───── Raw data ─────

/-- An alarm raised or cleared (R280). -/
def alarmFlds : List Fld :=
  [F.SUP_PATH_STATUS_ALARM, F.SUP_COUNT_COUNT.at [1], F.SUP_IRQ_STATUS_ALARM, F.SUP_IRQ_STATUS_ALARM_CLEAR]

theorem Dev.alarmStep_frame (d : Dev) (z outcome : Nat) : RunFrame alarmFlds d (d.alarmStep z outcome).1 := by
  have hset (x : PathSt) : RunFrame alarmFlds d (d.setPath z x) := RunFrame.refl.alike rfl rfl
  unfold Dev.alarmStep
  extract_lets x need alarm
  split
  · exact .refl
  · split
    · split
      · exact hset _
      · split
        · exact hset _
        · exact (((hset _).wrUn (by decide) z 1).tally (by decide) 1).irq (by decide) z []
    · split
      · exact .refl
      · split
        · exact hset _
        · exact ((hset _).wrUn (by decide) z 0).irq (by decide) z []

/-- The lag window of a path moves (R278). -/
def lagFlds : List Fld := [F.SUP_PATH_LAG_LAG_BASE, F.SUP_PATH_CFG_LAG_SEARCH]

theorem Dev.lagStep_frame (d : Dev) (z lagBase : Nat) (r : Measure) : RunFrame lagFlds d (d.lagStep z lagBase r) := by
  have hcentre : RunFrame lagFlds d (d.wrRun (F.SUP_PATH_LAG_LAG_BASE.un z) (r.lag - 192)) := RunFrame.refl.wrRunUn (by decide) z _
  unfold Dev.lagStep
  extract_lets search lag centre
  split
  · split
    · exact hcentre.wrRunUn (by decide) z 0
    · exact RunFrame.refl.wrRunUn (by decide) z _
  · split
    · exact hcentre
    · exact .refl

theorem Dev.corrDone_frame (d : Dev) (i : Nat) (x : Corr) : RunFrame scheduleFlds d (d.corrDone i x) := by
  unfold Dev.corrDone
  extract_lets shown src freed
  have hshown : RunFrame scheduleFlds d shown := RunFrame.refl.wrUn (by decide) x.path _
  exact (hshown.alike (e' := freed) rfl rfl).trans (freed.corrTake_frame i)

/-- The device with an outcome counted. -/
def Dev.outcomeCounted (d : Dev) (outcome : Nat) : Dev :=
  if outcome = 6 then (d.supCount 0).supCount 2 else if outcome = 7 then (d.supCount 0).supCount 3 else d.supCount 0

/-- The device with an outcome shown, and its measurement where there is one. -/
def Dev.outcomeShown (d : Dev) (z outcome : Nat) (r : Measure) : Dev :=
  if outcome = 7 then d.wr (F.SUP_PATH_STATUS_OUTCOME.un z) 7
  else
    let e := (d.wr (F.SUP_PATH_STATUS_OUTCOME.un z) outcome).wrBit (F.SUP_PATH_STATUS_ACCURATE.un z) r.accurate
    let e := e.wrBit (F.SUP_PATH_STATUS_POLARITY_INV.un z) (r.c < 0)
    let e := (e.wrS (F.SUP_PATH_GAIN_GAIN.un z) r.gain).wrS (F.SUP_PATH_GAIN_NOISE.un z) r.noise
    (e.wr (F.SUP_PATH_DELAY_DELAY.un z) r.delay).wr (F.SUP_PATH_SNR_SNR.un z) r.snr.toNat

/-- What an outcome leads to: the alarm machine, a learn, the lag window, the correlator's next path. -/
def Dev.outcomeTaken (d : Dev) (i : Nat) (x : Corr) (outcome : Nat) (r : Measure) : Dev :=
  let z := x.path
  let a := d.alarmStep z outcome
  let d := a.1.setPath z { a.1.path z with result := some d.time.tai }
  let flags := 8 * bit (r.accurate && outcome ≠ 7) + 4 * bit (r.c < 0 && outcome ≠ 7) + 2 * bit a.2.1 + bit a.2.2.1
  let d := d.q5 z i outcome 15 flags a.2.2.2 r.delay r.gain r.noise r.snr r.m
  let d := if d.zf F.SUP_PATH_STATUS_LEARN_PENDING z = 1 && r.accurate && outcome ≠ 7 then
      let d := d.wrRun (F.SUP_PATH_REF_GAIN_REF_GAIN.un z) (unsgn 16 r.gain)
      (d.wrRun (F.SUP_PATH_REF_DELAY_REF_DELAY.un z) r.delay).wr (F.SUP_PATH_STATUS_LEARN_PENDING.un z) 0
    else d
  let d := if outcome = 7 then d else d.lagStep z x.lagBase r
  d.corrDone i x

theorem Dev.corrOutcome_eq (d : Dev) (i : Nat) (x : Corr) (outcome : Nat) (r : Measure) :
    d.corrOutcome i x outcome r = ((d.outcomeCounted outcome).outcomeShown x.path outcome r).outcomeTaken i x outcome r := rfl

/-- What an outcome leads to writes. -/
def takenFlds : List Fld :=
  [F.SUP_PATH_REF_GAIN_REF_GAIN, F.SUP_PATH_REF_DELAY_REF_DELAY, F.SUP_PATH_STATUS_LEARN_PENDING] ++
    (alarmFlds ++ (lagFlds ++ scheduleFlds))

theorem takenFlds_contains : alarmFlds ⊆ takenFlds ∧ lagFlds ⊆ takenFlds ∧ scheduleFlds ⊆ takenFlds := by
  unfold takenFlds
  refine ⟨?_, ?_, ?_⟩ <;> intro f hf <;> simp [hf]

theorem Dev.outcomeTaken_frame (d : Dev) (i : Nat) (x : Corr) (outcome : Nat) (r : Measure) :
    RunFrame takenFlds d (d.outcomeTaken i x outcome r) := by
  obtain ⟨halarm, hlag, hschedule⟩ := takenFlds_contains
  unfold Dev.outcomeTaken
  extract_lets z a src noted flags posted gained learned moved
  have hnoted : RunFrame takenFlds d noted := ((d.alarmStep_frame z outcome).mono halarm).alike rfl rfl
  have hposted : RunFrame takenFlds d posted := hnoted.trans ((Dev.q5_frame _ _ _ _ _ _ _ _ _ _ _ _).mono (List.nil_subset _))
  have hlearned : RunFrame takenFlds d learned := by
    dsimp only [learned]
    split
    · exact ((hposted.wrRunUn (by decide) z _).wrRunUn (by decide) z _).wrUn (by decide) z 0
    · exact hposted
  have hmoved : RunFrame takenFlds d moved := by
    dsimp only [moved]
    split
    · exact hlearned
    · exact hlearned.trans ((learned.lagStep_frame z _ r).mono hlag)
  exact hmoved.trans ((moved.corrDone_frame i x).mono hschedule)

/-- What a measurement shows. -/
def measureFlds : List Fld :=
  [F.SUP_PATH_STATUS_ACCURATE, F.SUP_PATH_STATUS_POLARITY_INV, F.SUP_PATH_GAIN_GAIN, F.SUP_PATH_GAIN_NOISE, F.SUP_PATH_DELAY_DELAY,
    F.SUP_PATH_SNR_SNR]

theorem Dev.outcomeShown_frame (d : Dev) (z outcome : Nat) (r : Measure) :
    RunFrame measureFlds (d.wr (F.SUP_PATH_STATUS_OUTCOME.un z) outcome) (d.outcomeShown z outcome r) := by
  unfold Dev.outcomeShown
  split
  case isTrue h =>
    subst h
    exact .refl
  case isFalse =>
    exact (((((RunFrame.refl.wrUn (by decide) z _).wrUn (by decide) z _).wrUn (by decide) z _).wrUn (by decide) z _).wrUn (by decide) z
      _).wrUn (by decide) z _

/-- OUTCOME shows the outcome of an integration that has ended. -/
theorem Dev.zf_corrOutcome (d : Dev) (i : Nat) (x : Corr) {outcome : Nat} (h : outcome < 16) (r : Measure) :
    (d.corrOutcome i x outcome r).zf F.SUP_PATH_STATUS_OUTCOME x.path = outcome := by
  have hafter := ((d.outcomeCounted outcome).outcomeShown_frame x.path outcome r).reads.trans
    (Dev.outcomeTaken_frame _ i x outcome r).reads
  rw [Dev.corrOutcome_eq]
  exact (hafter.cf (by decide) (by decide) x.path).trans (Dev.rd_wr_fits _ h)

─────

Exercise prompt: Nothing should be left out or altered, so reproduce the whole listing.

Solution for this exercise:
/-- An alarm raised or cleared (R280). -/
def alarmFlds : List Fld :=
  [F.SUP_PATH_STATUS_ALARM, F.SUP_COUNT_COUNT.at [1], F.SUP_IRQ_STATUS_ALARM, F.SUP_IRQ_STATUS_ALARM_CLEAR]

theorem Dev.alarmStep_frame (d : Dev) (z outcome : Nat) : RunFrame alarmFlds d (d.alarmStep z outcome).1 := by
  have hset (x : PathSt) : RunFrame alarmFlds d (d.setPath z x) := RunFrame.refl.alike rfl rfl
  unfold Dev.alarmStep
  extract_lets x need alarm
  split
  · exact .refl
  · split
    · split
      · exact hset _
      · split
        · exact hset _
        · exact (((hset _).wrUn (by decide) z 1).tally (by decide) 1).irq (by decide) z []
    · split
      · exact .refl
      · split
        · exact hset _
        · exact ((hset _).wrUn (by decide) z 0).irq (by decide) z []

/-- The lag window of a path moves (R278). -/
def lagFlds : List Fld := [F.SUP_PATH_LAG_LAG_BASE, F.SUP_PATH_CFG_LAG_SEARCH]

theorem Dev.lagStep_frame (d : Dev) (z lagBase : Nat) (r : Measure) : RunFrame lagFlds d (d.lagStep z lagBase r) := by
  have hcentre : RunFrame lagFlds d (d.wrRun (F.SUP_PATH_LAG_LAG_BASE.un z) (r.lag - 192)) := RunFrame.refl.wrRunUn (by decide) z _
  unfold Dev.lagStep
  extract_lets search lag centre
  split
  · split
    · exact hcentre.wrRunUn (by decide) z 0
    · exact RunFrame.refl.wrRunUn (by decide) z _
  · split
    · exact hcentre
    · exact .refl

theorem Dev.corrDone_frame (d : Dev) (i : Nat) (x : Corr) : RunFrame scheduleFlds d (d.corrDone i x) := by
  unfold Dev.corrDone
  extract_lets shown src freed
  have hshown : RunFrame scheduleFlds d shown := RunFrame.refl.wrUn (by decide) x.path _
  exact (hshown.alike (e' := freed) rfl rfl).trans (freed.corrTake_frame i)

/-- The device with an outcome counted. -/
def Dev.outcomeCounted (d : Dev) (outcome : Nat) : Dev :=
  if outcome = 6 then (d.supCount 0).supCount 2 else if outcome = 7 then (d.supCount 0).supCount 3 else d.supCount 0

/-- The device with an outcome shown, and its measurement where there is one. -/
def Dev.outcomeShown (d : Dev) (z outcome : Nat) (r : Measure) : Dev :=
  if outcome = 7 then d.wr (F.SUP_PATH_STATUS_OUTCOME.un z) 7
  else
    let e := (d.wr (F.SUP_PATH_STATUS_OUTCOME.un z) outcome).wrBit (F.SUP_PATH_STATUS_ACCURATE.un z) r.accurate
    let e := e.wrBit (F.SUP_PATH_STATUS_POLARITY_INV.un z) (r.c < 0)
    let e := (e.wrS (F.SUP_PATH_GAIN_GAIN.un z) r.gain).wrS (F.SUP_PATH_GAIN_NOISE.un z) r.noise
    (e.wr (F.SUP_PATH_DELAY_DELAY.un z) r.delay).wr (F.SUP_PATH_SNR_SNR.un z) r.snr.toNat

/-- What an outcome leads to: the alarm machine, a learn, the lag window, the correlator's next path. -/
def Dev.outcomeTaken (d : Dev) (i : Nat) (x : Corr) (outcome : Nat) (r : Measure) : Dev :=
  let z := x.path
  let a := d.alarmStep z outcome
  let d := a.1.setPath z { a.1.path z with result := some d.time.tai }
  let flags := 8 * bit (r.accurate && outcome ≠ 7) + 4 * bit (r.c < 0 && outcome ≠ 7) + 2 * bit a.2.1 + bit a.2.2.1
  let d := d.q5 z i outcome 15 flags a.2.2.2 r.delay r.gain r.noise r.snr r.m
  let d := if d.zf F.SUP_PATH_STATUS_LEARN_PENDING z = 1 && r.accurate && outcome ≠ 7 then
      let d := d.wrRun (F.SUP_PATH_REF_GAIN_REF_GAIN.un z) (unsgn 16 r.gain)
      (d.wrRun (F.SUP_PATH_REF_DELAY_REF_DELAY.un z) r.delay).wr (F.SUP_PATH_STATUS_LEARN_PENDING.un z) 0
    else d
  let d := if outcome = 7 then d else d.lagStep z x.lagBase r
  d.corrDone i x

theorem Dev.corrOutcome_eq (d : Dev) (i : Nat) (x : Corr) (outcome : Nat) (r : Measure) :
    d.corrOutcome i x outcome r = ((d.outcomeCounted outcome).outcomeShown x.path outcome r).outcomeTaken i x outcome r := rfl

/-- What an outcome leads to writes. -/
def takenFlds : List Fld :=
  [F.SUP_PATH_REF_GAIN_REF_GAIN, F.SUP_PATH_REF_DELAY_REF_DELAY, F.SUP_PATH_STATUS_LEARN_PENDING] ++
    (alarmFlds ++ (lagFlds ++ scheduleFlds))

theorem takenFlds_contains : alarmFlds ⊆ takenFlds ∧ lagFlds ⊆ takenFlds ∧ scheduleFlds ⊆ takenFlds := by
  unfold takenFlds
  refine ⟨?_, ?_, ?_⟩ <;> intro f hf <;> simp [hf]

theorem Dev.outcomeTaken_frame (d : Dev) (i : Nat) (x : Corr) (outcome : Nat) (r : Measure) :
    RunFrame takenFlds d (d.outcomeTaken i x outcome r) := by
  obtain ⟨halarm, hlag, hschedule⟩ := takenFlds_contains
  unfold Dev.outcomeTaken
  extract_lets z a src noted flags posted gained learned moved
  have hnoted : RunFrame takenFlds d noted := ((d.alarmStep_frame z outcome).mono halarm).alike rfl rfl
  have hposted : RunFrame takenFlds d posted := hnoted.trans ((Dev.q5_frame _ _ _ _ _ _ _ _ _ _ _ _).mono (List.nil_subset _))
  have hlearned : RunFrame takenFlds d learned := by
    dsimp only [learned]
    split
    · exact ((hposted.wrRunUn (by decide) z _).wrRunUn (by decide) z _).wrUn (by decide) z 0
    · exact hposted
  have hmoved : RunFrame takenFlds d moved := by
    dsimp only [moved]
    split
    · exact hlearned
    · exact hlearned.trans ((learned.lagStep_frame z _ r).mono hlag)
  exact hmoved.trans ((moved.corrDone_frame i x).mono hschedule)

/-- What a measurement shows. -/
def measureFlds : List Fld :=
  [F.SUP_PATH_STATUS_ACCURATE, F.SUP_PATH_STATUS_POLARITY_INV, F.SUP_PATH_GAIN_GAIN, F.SUP_PATH_GAIN_NOISE, F.SUP_PATH_DELAY_DELAY,
    F.SUP_PATH_SNR_SNR]

theorem Dev.outcomeShown_frame (d : Dev) (z outcome : Nat) (r : Measure) :
    RunFrame measureFlds (d.wr (F.SUP_PATH_STATUS_OUTCOME.un z) outcome) (d.outcomeShown z outcome r) := by
  unfold Dev.outcomeShown
  split
  case isTrue h =>
    subst h
    exact .refl
  case isFalse =>
    exact (((((RunFrame.refl.wrUn (by decide) z _).wrUn (by decide) z _).wrUn (by decide) z _).wrUn (by decide) z _).wrUn (by decide) z
      _).wrUn (by decide) z _

/-- OUTCOME shows the outcome of an integration that has ended. -/
theorem Dev.zf_corrOutcome (d : Dev) (i : Nat) (x : Corr) {outcome : Nat} (h : outcome < 16) (r : Measure) :
    (d.corrOutcome i x outcome r).zf F.SUP_PATH_STATUS_OUTCOME x.path = outcome := by
  have hafter := ((d.outcomeCounted outcome).outcomeShown_frame x.path outcome r).reads.trans
    (Dev.outcomeTaken_frame _ i x outcome r).reads
  rw [Dev.corrOutcome_eq]
  exact (hafter.cf (by decide) (by decide) x.path).trans (Dev.rd_wr_fits _ h)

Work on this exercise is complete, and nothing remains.